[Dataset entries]

______________________________

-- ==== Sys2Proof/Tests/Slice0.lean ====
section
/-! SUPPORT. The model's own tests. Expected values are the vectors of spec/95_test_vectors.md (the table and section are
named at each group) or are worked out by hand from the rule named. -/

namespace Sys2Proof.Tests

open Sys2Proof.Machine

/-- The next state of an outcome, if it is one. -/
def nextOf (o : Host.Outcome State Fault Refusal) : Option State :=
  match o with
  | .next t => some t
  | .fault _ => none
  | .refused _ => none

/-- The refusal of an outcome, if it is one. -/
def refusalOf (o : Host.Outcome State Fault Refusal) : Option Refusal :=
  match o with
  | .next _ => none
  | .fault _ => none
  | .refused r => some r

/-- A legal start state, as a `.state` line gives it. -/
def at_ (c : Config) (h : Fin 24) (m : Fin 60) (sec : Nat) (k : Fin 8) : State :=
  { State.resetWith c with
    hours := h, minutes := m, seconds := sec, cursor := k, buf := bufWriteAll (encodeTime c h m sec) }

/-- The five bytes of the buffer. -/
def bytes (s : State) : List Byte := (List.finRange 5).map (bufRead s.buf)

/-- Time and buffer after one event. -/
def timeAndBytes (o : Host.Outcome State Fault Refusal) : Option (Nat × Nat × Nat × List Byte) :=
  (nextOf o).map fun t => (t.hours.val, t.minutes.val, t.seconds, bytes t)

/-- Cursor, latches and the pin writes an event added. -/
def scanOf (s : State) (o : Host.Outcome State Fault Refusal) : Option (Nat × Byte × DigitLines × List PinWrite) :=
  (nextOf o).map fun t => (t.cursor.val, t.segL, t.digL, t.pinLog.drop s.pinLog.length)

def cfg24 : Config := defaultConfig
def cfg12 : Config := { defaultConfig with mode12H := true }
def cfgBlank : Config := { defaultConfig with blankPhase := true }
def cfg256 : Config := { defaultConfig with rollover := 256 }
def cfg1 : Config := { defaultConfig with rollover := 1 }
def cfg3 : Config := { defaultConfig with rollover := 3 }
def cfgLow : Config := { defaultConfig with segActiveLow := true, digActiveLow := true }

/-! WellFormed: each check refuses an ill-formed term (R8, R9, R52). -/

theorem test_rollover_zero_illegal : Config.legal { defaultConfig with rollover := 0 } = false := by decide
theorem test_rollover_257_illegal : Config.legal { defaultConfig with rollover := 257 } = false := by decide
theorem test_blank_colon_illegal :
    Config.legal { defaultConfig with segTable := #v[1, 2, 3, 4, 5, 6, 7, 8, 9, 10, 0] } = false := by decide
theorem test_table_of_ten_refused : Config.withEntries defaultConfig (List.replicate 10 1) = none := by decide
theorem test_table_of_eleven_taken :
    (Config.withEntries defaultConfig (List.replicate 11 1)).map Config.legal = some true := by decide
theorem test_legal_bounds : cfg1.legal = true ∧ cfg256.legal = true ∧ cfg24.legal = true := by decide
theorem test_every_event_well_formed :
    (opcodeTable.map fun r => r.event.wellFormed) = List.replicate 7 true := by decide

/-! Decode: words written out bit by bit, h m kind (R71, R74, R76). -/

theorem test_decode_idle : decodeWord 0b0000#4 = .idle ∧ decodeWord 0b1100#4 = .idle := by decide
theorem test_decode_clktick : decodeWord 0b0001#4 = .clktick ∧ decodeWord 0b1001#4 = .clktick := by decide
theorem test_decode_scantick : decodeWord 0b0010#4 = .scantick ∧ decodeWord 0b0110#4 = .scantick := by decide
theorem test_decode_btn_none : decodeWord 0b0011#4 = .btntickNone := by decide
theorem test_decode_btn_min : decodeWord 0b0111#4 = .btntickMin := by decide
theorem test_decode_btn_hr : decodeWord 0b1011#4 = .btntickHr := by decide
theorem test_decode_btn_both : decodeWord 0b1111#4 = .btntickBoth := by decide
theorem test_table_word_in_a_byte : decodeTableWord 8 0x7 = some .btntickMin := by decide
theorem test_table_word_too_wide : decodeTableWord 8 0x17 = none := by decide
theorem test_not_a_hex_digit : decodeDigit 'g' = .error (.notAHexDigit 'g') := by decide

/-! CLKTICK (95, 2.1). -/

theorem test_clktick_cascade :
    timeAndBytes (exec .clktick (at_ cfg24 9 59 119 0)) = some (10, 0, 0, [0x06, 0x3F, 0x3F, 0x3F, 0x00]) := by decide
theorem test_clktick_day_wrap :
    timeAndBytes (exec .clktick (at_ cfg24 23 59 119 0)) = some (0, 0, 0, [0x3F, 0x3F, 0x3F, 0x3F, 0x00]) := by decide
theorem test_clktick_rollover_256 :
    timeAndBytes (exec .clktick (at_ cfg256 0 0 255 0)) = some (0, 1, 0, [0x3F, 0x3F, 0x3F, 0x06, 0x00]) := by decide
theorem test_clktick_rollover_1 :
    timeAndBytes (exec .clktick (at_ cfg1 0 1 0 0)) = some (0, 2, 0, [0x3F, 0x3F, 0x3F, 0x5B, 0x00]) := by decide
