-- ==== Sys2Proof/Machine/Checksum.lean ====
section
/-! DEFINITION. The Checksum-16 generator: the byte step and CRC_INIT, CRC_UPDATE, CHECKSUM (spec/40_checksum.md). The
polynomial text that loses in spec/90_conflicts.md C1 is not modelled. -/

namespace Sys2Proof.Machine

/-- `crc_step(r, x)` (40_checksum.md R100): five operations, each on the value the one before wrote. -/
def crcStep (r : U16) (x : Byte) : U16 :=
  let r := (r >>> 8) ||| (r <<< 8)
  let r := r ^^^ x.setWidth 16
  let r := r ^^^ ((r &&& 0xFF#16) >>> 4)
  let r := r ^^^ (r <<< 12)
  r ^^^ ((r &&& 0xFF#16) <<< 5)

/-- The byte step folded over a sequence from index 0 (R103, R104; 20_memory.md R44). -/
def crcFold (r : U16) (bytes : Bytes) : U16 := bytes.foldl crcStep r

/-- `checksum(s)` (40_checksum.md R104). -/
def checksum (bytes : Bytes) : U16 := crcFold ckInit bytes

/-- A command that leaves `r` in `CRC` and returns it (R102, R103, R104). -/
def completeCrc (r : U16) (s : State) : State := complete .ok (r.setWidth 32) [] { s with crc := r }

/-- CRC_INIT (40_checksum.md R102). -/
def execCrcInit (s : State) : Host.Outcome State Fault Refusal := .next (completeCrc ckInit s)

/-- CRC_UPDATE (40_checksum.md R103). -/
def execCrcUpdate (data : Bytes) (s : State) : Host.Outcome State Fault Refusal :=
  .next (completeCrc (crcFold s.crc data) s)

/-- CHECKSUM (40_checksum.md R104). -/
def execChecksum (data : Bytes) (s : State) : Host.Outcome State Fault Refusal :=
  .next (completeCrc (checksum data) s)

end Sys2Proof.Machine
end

______________________________

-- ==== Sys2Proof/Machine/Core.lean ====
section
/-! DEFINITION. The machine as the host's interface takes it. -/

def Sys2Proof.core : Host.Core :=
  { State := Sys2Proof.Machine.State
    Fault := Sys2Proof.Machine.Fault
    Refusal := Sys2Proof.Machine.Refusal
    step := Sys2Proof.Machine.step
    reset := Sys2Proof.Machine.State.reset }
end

______________________________

Task => Output the lines above exactly, but only those between the line holding "-- ==== Sys2Proof/Tests/Slice0.lean" and the line holding "def timeAndBytes (o", inclusive.

Output of the task =>
-- ==== Sys2Proof/Tests/Slice0.lean ====
section
/-! SUPPORT. The model's own tests. Expected values are the vectors of spec/95_test_vectors.md (the table and section are
named at each group) or are worked out by hand from the rule named. -/

namespace Sys2Proof.Tests

open Sys2Proof.Machine

/-- The next state of an outcome, if it is one. -/
def nextOf (o : Host.Outcome State Fault Refusal) : Option State :=
  match o with
  | .next t => some t
  | .fault _ => none
  | .refused _ => none

/-- The refusal of an outcome, if it is one. -/
def refusalOf (o : Host.Outcome State Fault Refusal) : Option Refusal :=
  match o with
  | .next _ => none
  | .fault _ => none
  | .refused r => some r

/-- A legal start state, as a `.state` line gives it. -/
def at_ (c : Config) (h : Fin 24) (m : Fin 60) (sec : Nat) (k : Fin 8) : State :=
  { State.resetWith c with
    hours := h, minutes := m, seconds := sec, cursor := k, buf := bufWriteAll (encodeTime c h m sec) }

/-- The five bytes of the buffer. -/
def bytes (s : State) : List Byte := (List.finRange 5).map (bufRead s.buf)

/-- Time and buffer after one event. -/
def timeAndBytes (o : Host.Outcome State Fault Refusal) : Option (Nat × Nat × Nat × List Byte) :=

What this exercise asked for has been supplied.